» EXERCISE DIRECTIONS:
Report back every line of the entries that contains "Obligations", exactly as written.

-------------------------

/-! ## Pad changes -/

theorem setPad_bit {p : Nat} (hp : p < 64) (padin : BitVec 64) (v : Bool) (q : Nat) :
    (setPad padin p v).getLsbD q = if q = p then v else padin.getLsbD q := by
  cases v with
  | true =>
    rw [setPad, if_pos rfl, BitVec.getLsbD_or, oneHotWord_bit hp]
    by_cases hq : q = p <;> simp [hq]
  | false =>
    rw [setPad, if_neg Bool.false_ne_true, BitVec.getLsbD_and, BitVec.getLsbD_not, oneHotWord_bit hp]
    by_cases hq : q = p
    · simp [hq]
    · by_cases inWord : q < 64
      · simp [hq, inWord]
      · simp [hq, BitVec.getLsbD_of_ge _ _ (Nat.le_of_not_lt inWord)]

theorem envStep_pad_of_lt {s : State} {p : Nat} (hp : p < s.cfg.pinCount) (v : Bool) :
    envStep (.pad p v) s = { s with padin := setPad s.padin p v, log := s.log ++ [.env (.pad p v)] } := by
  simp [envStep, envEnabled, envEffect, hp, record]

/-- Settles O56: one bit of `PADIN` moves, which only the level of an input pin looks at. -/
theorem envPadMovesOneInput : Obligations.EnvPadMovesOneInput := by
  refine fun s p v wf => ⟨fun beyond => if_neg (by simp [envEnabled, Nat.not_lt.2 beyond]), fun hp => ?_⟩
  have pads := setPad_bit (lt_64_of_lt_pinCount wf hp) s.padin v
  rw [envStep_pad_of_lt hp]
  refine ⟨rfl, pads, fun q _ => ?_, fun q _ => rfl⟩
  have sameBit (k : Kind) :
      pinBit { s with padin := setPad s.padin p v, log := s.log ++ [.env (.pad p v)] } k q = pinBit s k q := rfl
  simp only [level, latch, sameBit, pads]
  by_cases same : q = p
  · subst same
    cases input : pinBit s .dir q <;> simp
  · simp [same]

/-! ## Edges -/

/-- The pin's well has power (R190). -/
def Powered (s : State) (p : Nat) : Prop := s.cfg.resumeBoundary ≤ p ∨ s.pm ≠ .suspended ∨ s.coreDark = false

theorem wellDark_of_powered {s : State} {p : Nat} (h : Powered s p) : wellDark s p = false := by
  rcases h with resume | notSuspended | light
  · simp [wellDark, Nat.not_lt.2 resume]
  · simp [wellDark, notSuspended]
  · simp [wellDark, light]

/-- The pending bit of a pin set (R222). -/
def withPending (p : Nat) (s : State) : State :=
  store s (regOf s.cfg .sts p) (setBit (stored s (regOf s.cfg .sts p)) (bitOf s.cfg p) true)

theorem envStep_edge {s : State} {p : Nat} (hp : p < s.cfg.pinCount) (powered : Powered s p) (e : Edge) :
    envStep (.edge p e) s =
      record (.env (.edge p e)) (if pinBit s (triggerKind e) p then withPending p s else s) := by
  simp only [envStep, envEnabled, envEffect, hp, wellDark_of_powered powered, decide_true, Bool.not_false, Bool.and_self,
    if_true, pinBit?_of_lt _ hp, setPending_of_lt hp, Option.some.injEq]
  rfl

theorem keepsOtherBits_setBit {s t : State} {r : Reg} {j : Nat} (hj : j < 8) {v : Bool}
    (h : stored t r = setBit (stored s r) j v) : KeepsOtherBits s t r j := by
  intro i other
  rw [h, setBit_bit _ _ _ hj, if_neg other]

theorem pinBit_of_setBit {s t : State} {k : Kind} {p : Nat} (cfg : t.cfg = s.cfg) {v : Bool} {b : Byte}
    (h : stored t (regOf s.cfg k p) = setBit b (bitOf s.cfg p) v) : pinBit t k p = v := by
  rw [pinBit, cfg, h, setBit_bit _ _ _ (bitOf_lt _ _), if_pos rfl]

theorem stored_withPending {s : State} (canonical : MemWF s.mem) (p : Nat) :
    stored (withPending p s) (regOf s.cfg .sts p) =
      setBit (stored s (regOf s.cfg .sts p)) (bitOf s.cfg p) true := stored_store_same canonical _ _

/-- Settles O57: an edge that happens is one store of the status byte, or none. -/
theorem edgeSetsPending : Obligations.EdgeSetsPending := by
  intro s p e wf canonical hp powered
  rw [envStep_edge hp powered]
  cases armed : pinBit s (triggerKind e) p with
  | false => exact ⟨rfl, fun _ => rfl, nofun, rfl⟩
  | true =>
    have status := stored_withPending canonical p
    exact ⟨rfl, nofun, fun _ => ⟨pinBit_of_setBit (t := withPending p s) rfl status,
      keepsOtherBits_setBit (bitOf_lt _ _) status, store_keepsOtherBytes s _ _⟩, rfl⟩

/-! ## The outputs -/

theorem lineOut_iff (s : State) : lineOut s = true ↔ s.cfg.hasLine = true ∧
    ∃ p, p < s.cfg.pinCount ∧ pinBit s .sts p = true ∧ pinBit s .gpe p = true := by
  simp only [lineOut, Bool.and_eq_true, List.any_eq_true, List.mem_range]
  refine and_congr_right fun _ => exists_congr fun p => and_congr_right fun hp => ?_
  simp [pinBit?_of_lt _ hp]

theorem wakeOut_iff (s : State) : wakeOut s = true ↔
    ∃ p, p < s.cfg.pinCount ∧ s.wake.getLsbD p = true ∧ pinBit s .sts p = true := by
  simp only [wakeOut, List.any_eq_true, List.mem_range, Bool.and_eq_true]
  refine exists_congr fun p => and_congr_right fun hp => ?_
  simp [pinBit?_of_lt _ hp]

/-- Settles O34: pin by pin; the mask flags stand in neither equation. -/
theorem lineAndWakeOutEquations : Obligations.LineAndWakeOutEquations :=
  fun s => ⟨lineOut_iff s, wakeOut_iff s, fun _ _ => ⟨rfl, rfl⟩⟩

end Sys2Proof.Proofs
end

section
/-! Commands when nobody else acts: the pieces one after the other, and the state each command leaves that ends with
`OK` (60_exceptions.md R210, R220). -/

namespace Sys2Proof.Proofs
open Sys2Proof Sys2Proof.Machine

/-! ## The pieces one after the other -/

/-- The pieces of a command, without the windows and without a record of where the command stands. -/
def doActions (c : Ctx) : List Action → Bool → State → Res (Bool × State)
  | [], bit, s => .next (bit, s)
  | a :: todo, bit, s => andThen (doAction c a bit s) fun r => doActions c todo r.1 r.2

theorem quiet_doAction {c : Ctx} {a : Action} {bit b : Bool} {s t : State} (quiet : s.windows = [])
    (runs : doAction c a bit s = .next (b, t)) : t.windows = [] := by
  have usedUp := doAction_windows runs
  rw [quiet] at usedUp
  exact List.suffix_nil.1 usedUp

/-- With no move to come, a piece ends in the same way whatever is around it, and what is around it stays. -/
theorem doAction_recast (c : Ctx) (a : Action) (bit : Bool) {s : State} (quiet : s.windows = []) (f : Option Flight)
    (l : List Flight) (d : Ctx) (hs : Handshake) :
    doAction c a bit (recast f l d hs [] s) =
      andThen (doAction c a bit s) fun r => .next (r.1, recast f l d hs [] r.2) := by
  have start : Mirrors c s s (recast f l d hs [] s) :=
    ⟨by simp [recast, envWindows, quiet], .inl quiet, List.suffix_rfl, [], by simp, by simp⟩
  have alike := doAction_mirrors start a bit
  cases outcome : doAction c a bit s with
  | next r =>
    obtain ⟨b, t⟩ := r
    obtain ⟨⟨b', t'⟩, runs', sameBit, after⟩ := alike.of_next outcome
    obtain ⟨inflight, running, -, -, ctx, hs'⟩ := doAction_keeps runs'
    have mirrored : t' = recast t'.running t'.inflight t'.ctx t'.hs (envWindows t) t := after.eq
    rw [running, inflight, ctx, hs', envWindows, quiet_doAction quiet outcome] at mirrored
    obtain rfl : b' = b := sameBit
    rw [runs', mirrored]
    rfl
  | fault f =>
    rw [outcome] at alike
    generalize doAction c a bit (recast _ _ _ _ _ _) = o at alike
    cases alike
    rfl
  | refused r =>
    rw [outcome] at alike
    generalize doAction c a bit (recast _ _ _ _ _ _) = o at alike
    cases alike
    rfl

-------------------------

» SOLUTION FOR THIS TASK:
theorem envPadMovesOneInput : Obligations.EnvPadMovesOneInput := by
theorem edgeSetsPending : Obligations.EdgeSetsPending := by
theorem lineAndWakeOutEquations : Obligations.LineAndWakeOutEquations :=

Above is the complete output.